So why the recent obsession with fungus? I find the captivating nature of mushrooms and slimes lies in their ephemeral nature…the rarity of sighting them here in Southern California make them as exciting of a find as discovering a new animal in my other favourite ecological zone, tide pools. And my greatest joy is finding a new variety, especially new shapes or colours fruiting, something quite common considering my mycological interests only arose this winter. and there are thousands of local varieties, some yet to be discovered according to the scientific prediction that the worldwide range may span 1.5 million distinct types.
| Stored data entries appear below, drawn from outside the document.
theorem toNat_idx1_packBytes (b0 b1 b2 : Byte) :
    (idx1 (packBytes b0 b1 b2)).toNat = (((b0 &&& 0x03) <<< 4) ||| (b1 >>> 4)).toNat := by
  have hmask (j : Nat) : (b0 &&& 0x03).getLsbD j = (decide (j < 2) && b0.getLsbD j) :=
    getLsbD_and_lowMask b0 2 j
  apply Nat.eq_of_testBit_eq
  intro i
  simp only [BitVec.testBit_toNat, idx1, packBytes, BitVec.getLsbD_extractLsb', BitVec.getLsbD_append,
    BitVec.getLsbD_or, BitVec.getLsbD_shiftLeft, BitVec.getLsbD_ushiftRight, hmask]
  rw [if_neg (by omega)]
  by_cases h4 : i < 4
  · rw [if_pos (by omega), show 12 + i - 8 = 4 + i by omega]
    simp [h4, show i < 6 by omega]
  · rw [if_neg (by omega), show 12 + i - 8 - 8 = i - 4 by omega, BitVec.getLsbD_of_ge b1 (4 + i) (by omega)]
    by_cases h6 : i < 6
    · simp [h4, h6, show i < 8 by omega, show i - 4 < 2 by omega]
    · simp [h6, show ¬ i - 4 < 2 by omega]

theorem toNat_idx2_packBytes (b0 b1 b2 : Byte) :
    (idx2 (packBytes b0 b1 b2)).toNat = (((b1 &&& 0x0F) <<< 2) ||| (b2 >>> 6)).toNat := by
  have hmask (j : Nat) : (b1 &&& 0x0F).getLsbD j = (decide (j < 4) && b1.getLsbD j) :=
    getLsbD_and_lowMask b1 4 j
  apply Nat.eq_of_testBit_eq
  intro i
  simp only [BitVec.testBit_toNat, idx2, packBytes, BitVec.getLsbD_extractLsb', BitVec.getLsbD_append,
    BitVec.getLsbD_or, BitVec.getLsbD_shiftLeft, BitVec.getLsbD_ushiftRight, hmask]
  by_cases h2 : i < 2
  · rw [if_pos (by omega)]
    simp [h2, show i < 6 by omega]
  · rw [if_neg (by omega), show 6 + i - 8 = i - 2 by omega, BitVec.getLsbD_of_ge b2 (6 + i) (by omega)]
    by_cases h6 : i < 6
    · rw [if_pos (by omega)]
      simp [h2, h6, show i < 8 by omega, show i - 2 < 4 by omega]
    · simp [h6, show ¬ i - 2 < 4 by omega]

theorem toNat_idx3_packBytes (b0 b1 b2 : Byte) : (idx3 (packBytes b0 b1 b2)).toNat = (b2 &&& 0x3F).toNat := by
  have hmask (j : Nat) : (b2 &&& 0x3F).getLsbD j = (decide (j < 6) && b2.getLsbD j) :=
    getLsbD_and_lowMask b2 6 j
  apply Nat.eq_of_testBit_eq
  intro i
  simp only [BitVec.testBit_toNat, idx3, packBytes, BitVec.getLsbD_extractLsb', BitVec.getLsbD_append,
    hmask, Nat.zero_add]
  by_cases hi : i < 6
  · rw [if_pos (by omega)]
  · simp [hi]

/-- Settles O13: the four indices of the group, each in byte terms. -/
theorem encodeFullGroup : Obligations.EncodeFullGroup := by
  intro T b0 b1 b2 rest
  rw [enc, toNat_idx0_packBytes, toNat_idx1_packBytes, toNat_idx2_packBytes, toNat_idx3_packBytes]

/-! ### The partial groups (R116, R117, R120) -/

/-- A missing byte adds no bit (R120). -/
theorem or_zero_ushiftRight (x : Byte) (k : Nat) : x ||| ((0 : Byte) >>> k) = x := by simp

/-- One byte: the second index has the byte's two low bits, then zeros. -/
theorem enc_one (T : Table) (b0 : Byte) :
    enc T [b0] = [symAt T (b0 >>> 2).toNat, symAt T ((b0 &&& 0x03) <<< 4).toNat] ++ padding T 2 := by
  rw [enc, toNat_idx0_packBytes, toNat_idx1_packBytes, or_zero_ushiftRight]

/-- Two bytes: the third index has the second byte's four low bits, then zeros. -/
theorem enc_two (T : Table) (b0 b1 : Byte) :
    enc T [b0, b1] = [symAt T (b0 >>> 2).toNat, symAt T (((b0 &&& 0x03) <<< 4) ||| (b1 >>> 4)).toNat,
      symAt T ((b1 &&& 0x0F) <<< 2).toNat] ++ padding T 1 := by
  rw [enc, toNat_idx0_packBytes, toNat_idx1_packBytes, toNat_idx2_packBytes, or_zero_ushiftRight]

theorem padding_of_pad {T : Table} (h : padOf T ≠ 0) (n : Nat) : padding T n = List.replicate n (padOf T) :=
  if_pos h

theorem padding_of_noPad {T : Table} (h : padOf T = 0) (n : Nat) : padding T n = [] :=
  if_neg (not_not_intro h)

/-- Settles O14: the partial groups, followed by what the pad slot gives. -/
theorem encodePartialGroups : Obligations.EncodePartialGroups := by
  intro T b0 b1
  refine ⟨rfl, fun h => ?_, fun h => ?_, fun h => ?_, fun h => ?_⟩
  · rw [enc_one, padding_of_pad h]; rfl
  · rw [enc_one, padding_of_noPad h]; rfl
  · rw [enc_two, padding_of_pad h]; rfl
  · rw [enc_two, padding_of_noPad h]; rfl

/-! ### The checks (R111, R112) -/

/-- Operands out of range end a codec command before its table is looked at (R111, R141). -/
theorem execCodec_illegal {i : Instr} {s : State}
    (hi : i = .encodeD ∨ i = .encodeA ∨ i = .decodeD ∨ i = .decodeA) (ho : s.codecOperandsOk = false) :
    exec i s = .next (s.failWith .obuf .illegal) := by
  have ho' : ¬ s.codecOperandsOk = true := Bool.eq_false_iff.1 ho
  rcases hi with rfl | rfl | rfl | rfl <;> exact if_neg ho'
If anything, these mushrooms and slimes remind me there is something new to learn each time we wake up for a new day and the excitement of finding something new while enjoying the natural beauty of Southern California’s wilderness make the activity a perfect excuse and motivator to always take advantage of

After watching the video above, I just want to get back out there as soon as I can set aside time and forage for more varieties, great and small. I think a trip to the Central and Northern California forests is in store for us, if not just a visit back up to the forests in the Los Padres park where there should be an abundance of fungal growth. For in short time, winter will soon give way to spring, and many mushrooms will disappear until next late winter (though a few spring varieties should appear soon too), only becoming a memory, dormant and hiding below the surface until the next seasonal rains.

I’m off to Chicago this Sunday till Tuesday, attending the 2010 Homewares Show. But I can’t help wondering if they’re are any interesting fungus to discover in any nearby wilderness region.